Machine Learning has been extensively used for predicting clinical outcomes. Literature referred to this technique is increasing, so trying to include it in a paper is a hard task. Here we will limit our description to just some of the most recent studies in various clinical fields and some surveys that may guide the interested reader, for example Jothi et al. [17], focused on healthcare data mining. Even more recently, a comprehensive survey of the most widely used computational models and algorithms can be found in Shishvan et al. [18]. In Kavakiotis et al. [19] and Durgadevi and Kalpana [20] is presented a thorough description of Machine Learning methods applied to diabetes mellitus, whereas in Delen et al. [21] the survival time of patients after thoracic transplantations has been successfully predicted. An application of classifiers for the estimation of heart failure can be found in Tripoliti et al. [22], [23], while Sartakhti et al. [24] applied a support vector machine with optimization by means of simulated annealing for the diagnosis of hepatitis disease. In Lopez-Martnez et al. [25] logistic regression is applied to a large dataset to study the risk factors responsible of the emergence of hypertension. The identification of high-risk patients is the main focus of Panicacci et al. [26]. The authors predict the risk of hospitalization relying on socio-economic and administrative data related to aged citizens.
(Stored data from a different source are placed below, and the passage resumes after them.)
-- ==== Sys2Proof/Word.lean ====
section
/-! DEFINITION. The value domains of 00_scope.md R7: host integers, instruction words, addresses. -/

namespace Sys2Proof

/-- `HostInt` (R7): the values of a 32-bit two's complement integer.  The accumulator and every memory cell hold one.
`BitVec.toInt` is the integer the rules speak of (`s32` of R8), `BitVec.toNat` its pattern (`u32` of R8). -/
abbrev HostInt := BitVec 32

/-- `Word24` (R7): the integers 0 to 0xFFFFFF, the width of an instruction word (R60). -/
abbrev Word24 := BitVec 24

/-- The number of memory cells, `ADDR_SPACE` of R5: addresses are 0 to 0xFFFFF (R7 `Addr`). -/
abbrev addrSpace : Nat := 0x100000

end Sys2Proof
end

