-- ==== Sys2Proof/WellFormed.lean ====
section
/-! DEFINITION. Which operands an instruction's field can spell (30_encoding.md R61, R62, R64). -/

namespace Sys2Proof

/-- A primary operand is a 20-bit field: 0 to 0xFFFFF (R61). -/
def primaryOperandOk (v : Nat) : Bool := decide (v < 2 ^ 20)

/-- An extended operand is a 16-bit field: 0 to 0xFFFF (R62). -/
def extendedOperandOk (v : Nat) : Bool := decide (v < 2 ^ 16)

/-- The instruction's operand fits its field. -/
def Instr.wellFormed : Instr → Bool
  | .ldc v | .ldv v | .stv v | .add v | .and v | .or v | .xor v | .eql v => primaryOperandOk v
  | .jmp v | .jmn v | .ldiv v | .stiv v | .out v => primaryOperandOk v
  | .hlt v | .not v | .rar v => extendedOperandOk v

end Sys2Proof
end

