-- ==== Sys2Proof/Machine/Step.lean ====
section
/-! DEFINITION. The machine's step, and the placing of one instruction where it fetches. -/

namespace Sys2Proof.Machine

/-- One step of the machine: R90's `step(silent, atomic)` with the two flags the caller put into the state (log 5). -/
def step (s : State) : Host.Outcome State Fault Refusal := stepWith s.input.silent s.input.atomic s

/-- `s` with the instruction whose bits are `w` (numbered as spec/opcode_table.json numbers them) in the cell `ip` names,
where the next step fetches.  It stands for the loading of a program by the host (log 2). -/
def State.withFetchWord (s : State) (nbits w : Nat) : State := placeWord (w % 2 ^ nbits % 2 ^ 24) s

end Sys2Proof.Machine
end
Recent approaches include the employment of multiple algorithms in order to reduce variance and increase the accuracy of diagnosis. In Wang et al. [27], in which a SVM ensemble is used to predict the outbreak of breast cancer, whereas in Zheng et al. [28] a hybrid algorithm of K-means and SVM applied to the diagnosis of breast cancer is presented. With reference to the clinical field of our study, chronic kidney disease have been studied in Abdelaziz et al. [29] and Park et al. [30], devoted to the analysis of acute kidney injury in cancer patients. Chen et al. [31] applied logistic regression to a large dataset in order to predict the emergence of kidney stone disease. Our study faces a binary classification problem with supervised learning, since we are aware of both of the set of inputs made up of all the features, and of the objective to be achieved, represented by the outcome. To predict the mortality due to cardiovascular events and the outbreak of cardiovascular diseases in dialysis patients, several machine learning algorithms (both linear and not) have been used [32]:

• Logistic Regression (LR);

• K-Nearest Neighbor (KNN);

• Classification Decision Tree (CART);

• Naïve Bayes (NB);

• LinearSVC (SVCL);

• Support Vector Classifier with Radial Basis Function kernel (SVCR);

• SVC with Polynomial kernel (SVCP).

Among all, the algorithms with the greatest predictive power are LR and SVC with RBF kernel. We decided to use the latter because it is a very powerful and widespread algorithm, and it has already been used for other similar studies.

Finally, it is important to underline that the GridSearch optimization algorithm [33] has been used in order to achieve greater accuracy.